**Materials provided**

-- ==== Sys2Proof/Machine/Control.lean ====
section
/-! DEFINITION. Control instructions and the illegal opcodes (46_control.md). A meaning runs after the fetch: PC is the
address after the instruction's bytes (log 9). -/

namespace Sys2Proof.Machine

/-- `NOP` (R350). -/
def noOperation (s : State) : Except Fault State := .ok (s.setCycles 1)

/-- `HALT` (R351). -/
def enterHalt (s : State) : Except Fault State := .ok ((s.setHalted true).setCycles 1)

/-- `STOP` (R352): the second byte, `_n`, is fetched and ignored; the state entered is HALT's. -/
def enterStop (_n : Byte) (s : State) : Except Fault State := .ok ((s.setHalted true).setCycles 1)

/-- `DI` (R353). -/
def disableInterrupts (s : State) : Except Fault State := .ok (((s.setIME false).setEiDelay false).setCycles 1)

/-- `EI` (R354): IME is set at the end of the next instruction's step. -/
def enableInterrupts (s : State) : Except Fault State := .ok ((s.setEiDelay true).setCycles 1)

/-- The illegal opcodes (R355): the step fails and commits nothing. -/
def illegalOpcode (op : Byte) (_s : State) : Out := .fault (.illegalOpcode op)

/-- `NOP` (46_control.md R350). -/
def execNop (s : State) : Out := outcome (noOperation s)
/-- `STOP n8` (46_control.md R352). -/
def execStop_n8 (n : Byte) (s : State) : Out := outcome (enterStop n s)
/-- `HALT` (46_control.md R351). -/
def execHalt (s : State) : Out := outcome (enterHalt s)
/-- `ILLEGAL 0xD3` (46_control.md R355). -/
def execIllegal_D3 (s : State) : Out := illegalOpcode 0xD3 s
/-- `ILLEGAL 0xDB` (46_control.md R355). -/
def execIllegal_DB (s : State) : Out := illegalOpcode 0xDB s
/-- `ILLEGAL 0xDD` (46_control.md R355). -/
def execIllegal_DD (s : State) : Out := illegalOpcode 0xDD s
/-- `ILLEGAL 0xE3` (46_control.md R355). -/
def execIllegal_E3 (s : State) : Out := illegalOpcode 0xE3 s
/-- `ILLEGAL 0xE4` (46_control.md R355). -/
def execIllegal_E4 (s : State) : Out := illegalOpcode 0xE4 s
/-- `ILLEGAL 0xEB` (46_control.md R355). -/
def execIllegal_EB (s : State) : Out := illegalOpcode 0xEB s
/-- `ILLEGAL 0xEC` (46_control.md R355). -/
def execIllegal_EC (s : State) : Out := illegalOpcode 0xEC s
/-- `ILLEGAL 0xED` (46_control.md R355). -/
def execIllegal_ED (s : State) : Out := illegalOpcode 0xED s
/-- `DI` (46_control.md R353). -/
def execDi (s : State) : Out := outcome (disableInterrupts s)
/-- `ILLEGAL 0xF4` (46_control.md R355). -/
def execIllegal_F4 (s : State) : Out := illegalOpcode 0xF4 s
/-- `EI` (46_control.md R354). -/
def execEi (s : State) : Out := outcome (enableInterrupts s)
/-- `ILLEGAL 0xFC` (46_control.md R355). -/
def execIllegal_FC (s : State) : Out := illegalOpcode 0xFC s
/-- `ILLEGAL 0xFD` (46_control.md R355). -/
def execIllegal_FD (s : State) : Out := illegalOpcode 0xFD s

end Sys2Proof.Machine
end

**What you need to do**
When you reach the line containing "address after the" in the data above, start copying exactly, and stop after the line containing "def enterHalt (s".

**Output for this exercise**
address after the instruction's bytes (log 9). -/

namespace Sys2Proof.Machine

/-- `NOP` (R350). -/
def noOperation (s : State) : Except Fault State := .ok (s.setCycles 1)

/-- `HALT` (R351). -/
def enterHalt (s : State) : Except Fault State := .ok ((s.setHalted true).setCycles 1)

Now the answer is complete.